Правительства предпринимают ряд мер, чтобы решить проблему. Так, законодатели США предлагают сформировать призовой фонд размером 2 млрд долларов, которые пойдут в качестве вознаграждения тем фармкомпаниям, которые возьмутся за создание новых антибиотиков.

Но и в самой науке не всё так просто: фармкомпании сталкиваются с изрядными затруднениями в поисках новых лекарственных классов и механизмов действия, направленных на преодоление мультилекарственной резистентности. По данным ВОЗ на дату мая 2017 года, лишь восемь из 51 препарата (включая комбинации), находящегося на стадии клинических испытаний, являлись инновационными, то есть удовлетворяющими хотя бы одному из четырех параметров: новый химический класс, новая мишень, новый механизм действия, отсутствие перекрестной резистентности к существующим антибиотикам.

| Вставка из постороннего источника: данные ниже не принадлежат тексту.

-- ==== Sys2Proof/Syntax.lean ====
section
/-! DEFINITION. The five commands, one constructor per row of spec/opcode_table.json (R84). -/

namespace Sys2Proof

/-- A command with its operands. The operand widths are those of the formats of R82, so every term is encodable;
out-of-range coordinates and lengths are terms too, as R83 wants them. -/
inductive Instr where
  /-- `SET_PIXEL x, y, on`, Format P (R102); `val` is the field `ON`. -/
  | setPixel (x y : BitVec 8) (val : Bool)
  /-- `DRAW_GLYPH x, y`, Format G (R106). -/
  | drawGlyph (x y : BitVec 8)
  /-- `CLEAR`, Format N (R111). -/
  | clear
  /-- `INIT`, Format N (R136). -/
  | init
  /-- `RENDER len`, Format L (R141). -/
  | render (len : BitVec 16)
  deriving DecidableEq, Repr

/-- The mnemonic of a command as spec/opcode_table.json spells it. -/
def Instr.mnemonic : Instr → String
  | .setPixel _ _ _ => "SET_PIXEL"
  | .drawGlyph _ _ => "DRAW_GLYPH"
  | .clear => "CLEAR"
  | .init => "INIT"
  | .render _ => "RENDER"

end Sys2Proof
end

Согласно оценкам британских специалистов, к середине этого столетия бактерии, устойчивые к антибиотикам, могут уничтожить больше людей (по 10 млн ежегодно), чем это сделает рак — проблема обойдется мировому сообществу в 100 трлн долларов.

 

Хронология появления антибиотиков последнего времени

«Ксерава» (Xerava, эравациклин): внутривенный препарат, разработанный «Тетрафейз фармасьютикалс» (Tetraphase Pharmaceuticals), одобрен FDA в августе 2018 года для лечения осложненных интраабдоминальных инфекций;

«Земдри» (Zemdri, плазомицин): внутривенный, «Акейджин» (Achaogen), июнь 2018 года, осложненные инфекции мочевыводящих путей, включая пиелонефрит, у взрослых;

«Ксепи» (Xepi, озеноксацин): топический, «Медиметрикс фармасьютикалс» (Medimetriks Pharmaceuticals), декабрь 2017 года, импетиго у пациентов в возрасте от двух месяцев;

«Вабомер» (Vabomere, меропенем + ваборбактам): внутривенный, «Зе Медисинс компани» (The Medicines Company), август 2017 года, осложненные инфекции мочевыводящих путей, включая пиелонефрит, у взрослых;

«Баксдела» (Baxdela, делафлоксацин): внутривенный и пероральный, «Мелинта терапьютикс» (Melinta Therapeutics), июнь 2017 года, острые бактериальные инфекции кожи и кожных структур (ABSSSI) у взрослых.